◆ **TASK INSTRUCTIONS**
Copy out every line from the records that includes "cache".

-- SUPPLIED INFORMATION follows --

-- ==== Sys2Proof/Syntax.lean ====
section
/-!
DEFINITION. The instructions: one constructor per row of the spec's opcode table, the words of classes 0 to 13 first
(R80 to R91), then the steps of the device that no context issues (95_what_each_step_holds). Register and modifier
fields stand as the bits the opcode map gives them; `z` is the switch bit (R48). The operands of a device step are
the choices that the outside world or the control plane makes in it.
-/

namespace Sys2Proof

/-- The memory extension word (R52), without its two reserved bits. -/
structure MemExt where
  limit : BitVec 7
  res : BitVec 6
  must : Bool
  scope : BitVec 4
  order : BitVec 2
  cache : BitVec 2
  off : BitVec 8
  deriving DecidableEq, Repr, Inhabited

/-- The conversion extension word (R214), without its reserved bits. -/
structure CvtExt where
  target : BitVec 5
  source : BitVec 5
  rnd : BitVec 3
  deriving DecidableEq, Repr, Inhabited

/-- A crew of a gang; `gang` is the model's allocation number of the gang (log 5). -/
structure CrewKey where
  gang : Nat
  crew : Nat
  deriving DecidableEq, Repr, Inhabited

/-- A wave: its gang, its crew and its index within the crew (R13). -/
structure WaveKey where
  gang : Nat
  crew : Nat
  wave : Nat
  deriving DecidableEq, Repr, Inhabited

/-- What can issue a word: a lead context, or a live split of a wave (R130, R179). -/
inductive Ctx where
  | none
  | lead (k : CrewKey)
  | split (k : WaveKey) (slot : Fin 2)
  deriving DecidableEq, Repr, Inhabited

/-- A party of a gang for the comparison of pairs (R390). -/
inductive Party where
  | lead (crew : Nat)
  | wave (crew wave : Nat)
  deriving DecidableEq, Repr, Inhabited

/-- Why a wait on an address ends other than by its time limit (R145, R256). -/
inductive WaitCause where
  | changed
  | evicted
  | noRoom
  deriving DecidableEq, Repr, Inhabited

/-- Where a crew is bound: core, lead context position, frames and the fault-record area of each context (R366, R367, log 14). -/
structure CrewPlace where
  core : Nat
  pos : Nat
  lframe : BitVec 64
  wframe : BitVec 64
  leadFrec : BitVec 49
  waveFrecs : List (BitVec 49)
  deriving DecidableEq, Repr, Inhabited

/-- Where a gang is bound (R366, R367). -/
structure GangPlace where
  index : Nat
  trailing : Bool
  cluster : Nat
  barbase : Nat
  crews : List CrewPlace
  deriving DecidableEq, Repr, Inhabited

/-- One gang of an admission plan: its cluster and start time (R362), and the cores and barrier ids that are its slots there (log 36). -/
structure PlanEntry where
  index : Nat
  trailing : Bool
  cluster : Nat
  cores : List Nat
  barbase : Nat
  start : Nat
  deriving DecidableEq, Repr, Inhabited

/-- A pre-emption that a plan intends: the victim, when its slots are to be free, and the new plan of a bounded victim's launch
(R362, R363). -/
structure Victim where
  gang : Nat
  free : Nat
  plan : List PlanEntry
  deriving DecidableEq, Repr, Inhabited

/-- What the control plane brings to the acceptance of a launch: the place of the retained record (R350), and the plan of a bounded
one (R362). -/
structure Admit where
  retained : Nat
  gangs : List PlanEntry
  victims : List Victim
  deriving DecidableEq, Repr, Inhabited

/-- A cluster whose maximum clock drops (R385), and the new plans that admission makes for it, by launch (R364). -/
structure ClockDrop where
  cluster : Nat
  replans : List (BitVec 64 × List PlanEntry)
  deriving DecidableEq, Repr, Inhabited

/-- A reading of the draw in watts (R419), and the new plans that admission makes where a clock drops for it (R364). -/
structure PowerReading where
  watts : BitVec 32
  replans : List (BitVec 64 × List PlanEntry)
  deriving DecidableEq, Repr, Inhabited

-- SUPPLIED INFORMATION concluded --
-- SUPPLIED INFORMATION follows --

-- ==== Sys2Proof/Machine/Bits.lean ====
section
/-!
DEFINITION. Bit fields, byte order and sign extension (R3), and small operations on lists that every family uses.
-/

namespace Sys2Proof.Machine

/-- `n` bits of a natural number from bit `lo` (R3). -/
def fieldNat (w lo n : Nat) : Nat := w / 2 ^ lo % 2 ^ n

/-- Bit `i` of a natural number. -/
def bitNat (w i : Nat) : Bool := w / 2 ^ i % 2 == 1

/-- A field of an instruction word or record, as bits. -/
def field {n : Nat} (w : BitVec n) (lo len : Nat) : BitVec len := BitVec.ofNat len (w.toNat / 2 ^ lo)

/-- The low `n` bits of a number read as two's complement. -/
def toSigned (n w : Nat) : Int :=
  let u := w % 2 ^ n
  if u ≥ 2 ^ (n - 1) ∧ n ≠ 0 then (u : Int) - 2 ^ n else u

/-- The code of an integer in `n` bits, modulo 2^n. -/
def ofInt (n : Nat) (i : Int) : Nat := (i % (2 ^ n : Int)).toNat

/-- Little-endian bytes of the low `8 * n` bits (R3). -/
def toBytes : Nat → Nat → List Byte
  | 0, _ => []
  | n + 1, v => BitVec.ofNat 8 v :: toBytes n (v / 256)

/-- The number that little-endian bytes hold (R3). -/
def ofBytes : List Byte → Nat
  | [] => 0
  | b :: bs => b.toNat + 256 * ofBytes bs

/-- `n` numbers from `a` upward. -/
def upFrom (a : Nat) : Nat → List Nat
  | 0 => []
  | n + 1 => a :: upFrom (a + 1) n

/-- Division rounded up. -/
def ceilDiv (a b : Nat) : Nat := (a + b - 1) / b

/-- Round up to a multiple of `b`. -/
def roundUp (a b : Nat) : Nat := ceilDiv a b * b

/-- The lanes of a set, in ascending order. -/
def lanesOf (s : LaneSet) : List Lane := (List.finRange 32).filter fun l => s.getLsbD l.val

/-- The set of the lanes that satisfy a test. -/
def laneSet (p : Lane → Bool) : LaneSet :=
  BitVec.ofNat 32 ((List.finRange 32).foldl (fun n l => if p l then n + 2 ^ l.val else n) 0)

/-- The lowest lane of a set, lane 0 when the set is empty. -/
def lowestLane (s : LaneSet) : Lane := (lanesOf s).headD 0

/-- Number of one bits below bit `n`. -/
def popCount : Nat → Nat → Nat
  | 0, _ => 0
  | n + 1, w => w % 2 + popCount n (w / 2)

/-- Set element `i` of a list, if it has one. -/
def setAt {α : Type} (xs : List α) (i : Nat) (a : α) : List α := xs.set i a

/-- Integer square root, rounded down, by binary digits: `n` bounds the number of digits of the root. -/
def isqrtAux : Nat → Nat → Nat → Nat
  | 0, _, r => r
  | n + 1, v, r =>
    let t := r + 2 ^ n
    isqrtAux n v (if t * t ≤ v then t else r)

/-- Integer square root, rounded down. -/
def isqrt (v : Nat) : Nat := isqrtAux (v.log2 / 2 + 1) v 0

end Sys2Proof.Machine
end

-- SUPPLIED INFORMATION concluded --
-- SUPPLIED INFORMATION follows --

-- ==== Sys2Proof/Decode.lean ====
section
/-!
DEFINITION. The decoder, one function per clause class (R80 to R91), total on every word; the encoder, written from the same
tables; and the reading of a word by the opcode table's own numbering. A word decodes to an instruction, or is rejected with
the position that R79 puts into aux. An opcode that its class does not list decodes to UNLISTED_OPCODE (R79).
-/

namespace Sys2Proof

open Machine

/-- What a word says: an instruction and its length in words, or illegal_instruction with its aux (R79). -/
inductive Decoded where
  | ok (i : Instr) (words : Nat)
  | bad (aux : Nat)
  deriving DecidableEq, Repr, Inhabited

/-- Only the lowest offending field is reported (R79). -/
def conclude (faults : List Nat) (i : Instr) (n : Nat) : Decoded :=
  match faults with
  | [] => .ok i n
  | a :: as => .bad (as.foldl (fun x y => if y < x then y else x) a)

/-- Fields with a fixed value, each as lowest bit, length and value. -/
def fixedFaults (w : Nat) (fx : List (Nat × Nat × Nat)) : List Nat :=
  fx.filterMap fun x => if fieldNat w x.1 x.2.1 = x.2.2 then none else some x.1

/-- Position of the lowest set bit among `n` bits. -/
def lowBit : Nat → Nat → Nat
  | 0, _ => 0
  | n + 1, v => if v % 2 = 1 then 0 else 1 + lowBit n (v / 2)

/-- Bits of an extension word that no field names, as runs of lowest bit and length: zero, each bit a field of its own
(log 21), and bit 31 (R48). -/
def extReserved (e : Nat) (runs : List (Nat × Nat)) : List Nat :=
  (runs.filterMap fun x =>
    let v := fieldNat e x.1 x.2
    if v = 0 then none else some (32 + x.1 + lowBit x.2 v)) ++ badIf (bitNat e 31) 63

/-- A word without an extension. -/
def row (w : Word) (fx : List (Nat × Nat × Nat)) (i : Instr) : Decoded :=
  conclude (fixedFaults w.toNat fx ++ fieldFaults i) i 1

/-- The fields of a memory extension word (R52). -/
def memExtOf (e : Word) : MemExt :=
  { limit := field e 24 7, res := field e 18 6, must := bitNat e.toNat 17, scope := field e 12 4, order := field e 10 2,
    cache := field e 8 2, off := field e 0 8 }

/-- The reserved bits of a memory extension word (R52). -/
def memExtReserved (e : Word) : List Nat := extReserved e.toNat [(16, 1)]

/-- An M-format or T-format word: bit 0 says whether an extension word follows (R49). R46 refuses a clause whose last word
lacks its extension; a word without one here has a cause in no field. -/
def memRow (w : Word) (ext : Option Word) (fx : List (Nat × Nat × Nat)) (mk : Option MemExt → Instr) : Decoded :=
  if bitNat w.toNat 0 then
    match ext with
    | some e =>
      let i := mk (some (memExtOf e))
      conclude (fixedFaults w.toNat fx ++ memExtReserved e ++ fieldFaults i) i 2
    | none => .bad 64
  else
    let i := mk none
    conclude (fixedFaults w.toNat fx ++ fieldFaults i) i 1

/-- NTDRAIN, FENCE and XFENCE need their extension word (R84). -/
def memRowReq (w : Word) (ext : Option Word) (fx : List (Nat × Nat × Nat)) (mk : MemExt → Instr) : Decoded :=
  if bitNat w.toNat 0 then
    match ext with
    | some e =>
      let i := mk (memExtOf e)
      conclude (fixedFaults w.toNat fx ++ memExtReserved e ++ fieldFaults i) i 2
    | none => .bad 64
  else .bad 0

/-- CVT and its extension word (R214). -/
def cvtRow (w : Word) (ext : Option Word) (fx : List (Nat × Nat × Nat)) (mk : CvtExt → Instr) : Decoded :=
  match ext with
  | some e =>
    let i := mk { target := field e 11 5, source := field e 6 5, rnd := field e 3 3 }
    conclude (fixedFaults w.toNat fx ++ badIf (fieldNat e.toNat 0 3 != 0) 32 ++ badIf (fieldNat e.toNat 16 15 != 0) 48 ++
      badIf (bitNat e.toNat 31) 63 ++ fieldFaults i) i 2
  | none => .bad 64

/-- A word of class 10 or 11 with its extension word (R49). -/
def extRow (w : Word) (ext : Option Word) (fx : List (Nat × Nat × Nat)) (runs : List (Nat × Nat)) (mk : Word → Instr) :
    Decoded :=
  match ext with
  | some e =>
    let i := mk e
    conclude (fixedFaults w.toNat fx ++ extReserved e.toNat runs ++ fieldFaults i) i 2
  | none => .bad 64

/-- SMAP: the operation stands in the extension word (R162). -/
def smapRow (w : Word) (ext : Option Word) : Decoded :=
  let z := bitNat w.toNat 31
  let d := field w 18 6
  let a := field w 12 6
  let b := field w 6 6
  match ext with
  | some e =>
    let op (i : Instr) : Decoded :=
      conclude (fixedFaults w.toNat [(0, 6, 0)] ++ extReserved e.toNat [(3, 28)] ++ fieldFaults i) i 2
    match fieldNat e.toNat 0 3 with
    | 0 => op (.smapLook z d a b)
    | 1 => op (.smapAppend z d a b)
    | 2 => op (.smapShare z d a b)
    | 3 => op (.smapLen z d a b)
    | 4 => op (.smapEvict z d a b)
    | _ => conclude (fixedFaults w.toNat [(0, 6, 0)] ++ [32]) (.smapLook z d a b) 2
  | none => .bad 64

-- SUPPLIED INFORMATION concluded --

◆ **RESPONSE AREA**
  cache : BitVec 2
    cache := field e 8 2, off := field e 0 8 }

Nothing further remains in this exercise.